- [Prompt]: Below are some records; output exactly the lines from the line with "theorem only_refl (c" to the line with "only_trans h rfl", both ends kept, and nothing more.

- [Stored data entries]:
⁂
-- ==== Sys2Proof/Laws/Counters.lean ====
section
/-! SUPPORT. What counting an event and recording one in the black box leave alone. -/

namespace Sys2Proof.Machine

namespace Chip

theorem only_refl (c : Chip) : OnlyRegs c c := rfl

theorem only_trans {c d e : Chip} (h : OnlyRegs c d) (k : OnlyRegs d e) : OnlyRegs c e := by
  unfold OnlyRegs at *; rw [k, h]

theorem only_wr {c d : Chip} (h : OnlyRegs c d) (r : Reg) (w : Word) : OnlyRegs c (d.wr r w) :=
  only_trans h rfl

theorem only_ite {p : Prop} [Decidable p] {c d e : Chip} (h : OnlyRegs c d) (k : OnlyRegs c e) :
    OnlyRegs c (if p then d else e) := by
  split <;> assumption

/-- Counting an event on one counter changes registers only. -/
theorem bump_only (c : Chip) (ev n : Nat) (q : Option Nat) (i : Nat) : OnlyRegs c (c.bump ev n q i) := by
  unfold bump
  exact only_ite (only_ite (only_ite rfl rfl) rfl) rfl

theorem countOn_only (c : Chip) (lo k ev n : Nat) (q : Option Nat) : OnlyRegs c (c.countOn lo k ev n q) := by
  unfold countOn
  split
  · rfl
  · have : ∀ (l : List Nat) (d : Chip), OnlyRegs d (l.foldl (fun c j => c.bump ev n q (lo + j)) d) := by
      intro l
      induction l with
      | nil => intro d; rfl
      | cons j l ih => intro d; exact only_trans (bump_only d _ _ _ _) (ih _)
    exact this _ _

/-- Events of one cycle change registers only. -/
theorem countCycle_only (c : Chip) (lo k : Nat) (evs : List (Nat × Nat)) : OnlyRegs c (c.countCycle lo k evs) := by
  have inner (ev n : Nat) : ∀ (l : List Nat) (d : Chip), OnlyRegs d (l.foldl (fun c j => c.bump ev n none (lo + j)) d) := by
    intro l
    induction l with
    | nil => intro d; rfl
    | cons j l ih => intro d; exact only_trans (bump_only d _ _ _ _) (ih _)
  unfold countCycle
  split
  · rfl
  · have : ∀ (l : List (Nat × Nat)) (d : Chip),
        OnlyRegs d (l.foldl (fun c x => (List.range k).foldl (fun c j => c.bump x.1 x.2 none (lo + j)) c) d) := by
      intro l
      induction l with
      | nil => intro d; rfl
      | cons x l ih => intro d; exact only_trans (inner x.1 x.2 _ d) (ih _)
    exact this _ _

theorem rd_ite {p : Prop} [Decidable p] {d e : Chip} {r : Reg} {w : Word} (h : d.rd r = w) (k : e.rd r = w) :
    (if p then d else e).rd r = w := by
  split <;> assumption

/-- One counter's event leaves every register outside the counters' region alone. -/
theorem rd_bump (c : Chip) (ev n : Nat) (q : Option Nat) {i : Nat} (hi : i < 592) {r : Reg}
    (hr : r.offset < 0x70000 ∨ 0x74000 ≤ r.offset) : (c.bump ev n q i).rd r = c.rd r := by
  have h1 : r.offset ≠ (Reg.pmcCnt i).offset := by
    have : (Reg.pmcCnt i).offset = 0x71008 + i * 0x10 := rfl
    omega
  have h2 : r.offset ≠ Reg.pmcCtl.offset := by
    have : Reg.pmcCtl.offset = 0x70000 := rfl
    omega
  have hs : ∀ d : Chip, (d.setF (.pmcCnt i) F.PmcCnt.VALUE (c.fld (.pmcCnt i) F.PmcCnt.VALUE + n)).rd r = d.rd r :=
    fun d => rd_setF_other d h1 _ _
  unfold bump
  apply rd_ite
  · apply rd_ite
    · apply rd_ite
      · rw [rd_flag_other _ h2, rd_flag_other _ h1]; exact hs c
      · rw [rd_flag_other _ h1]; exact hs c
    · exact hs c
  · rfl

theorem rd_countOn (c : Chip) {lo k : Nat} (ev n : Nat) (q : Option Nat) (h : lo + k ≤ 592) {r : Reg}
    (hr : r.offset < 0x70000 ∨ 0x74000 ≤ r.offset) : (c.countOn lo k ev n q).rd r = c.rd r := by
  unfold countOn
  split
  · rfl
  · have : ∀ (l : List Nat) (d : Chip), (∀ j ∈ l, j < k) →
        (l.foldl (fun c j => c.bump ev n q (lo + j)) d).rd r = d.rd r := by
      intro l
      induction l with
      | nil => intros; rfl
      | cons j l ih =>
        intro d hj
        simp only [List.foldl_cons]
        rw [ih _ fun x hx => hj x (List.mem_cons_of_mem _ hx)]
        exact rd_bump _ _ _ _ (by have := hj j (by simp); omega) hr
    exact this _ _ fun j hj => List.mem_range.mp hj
⁂
- [Exercise answer]:
theorem only_refl (c : Chip) : OnlyRegs c c := rfl

theorem only_trans {c d e : Chip} (h : OnlyRegs c d) (k : OnlyRegs d e) : OnlyRegs c e := by
  unfold OnlyRegs at *; rw [k, h]

theorem only_wr {c d : Chip} (h : OnlyRegs c d) (r : Reg) (w : Word) : OnlyRegs c (d.wr r w) :=
  only_trans h rfl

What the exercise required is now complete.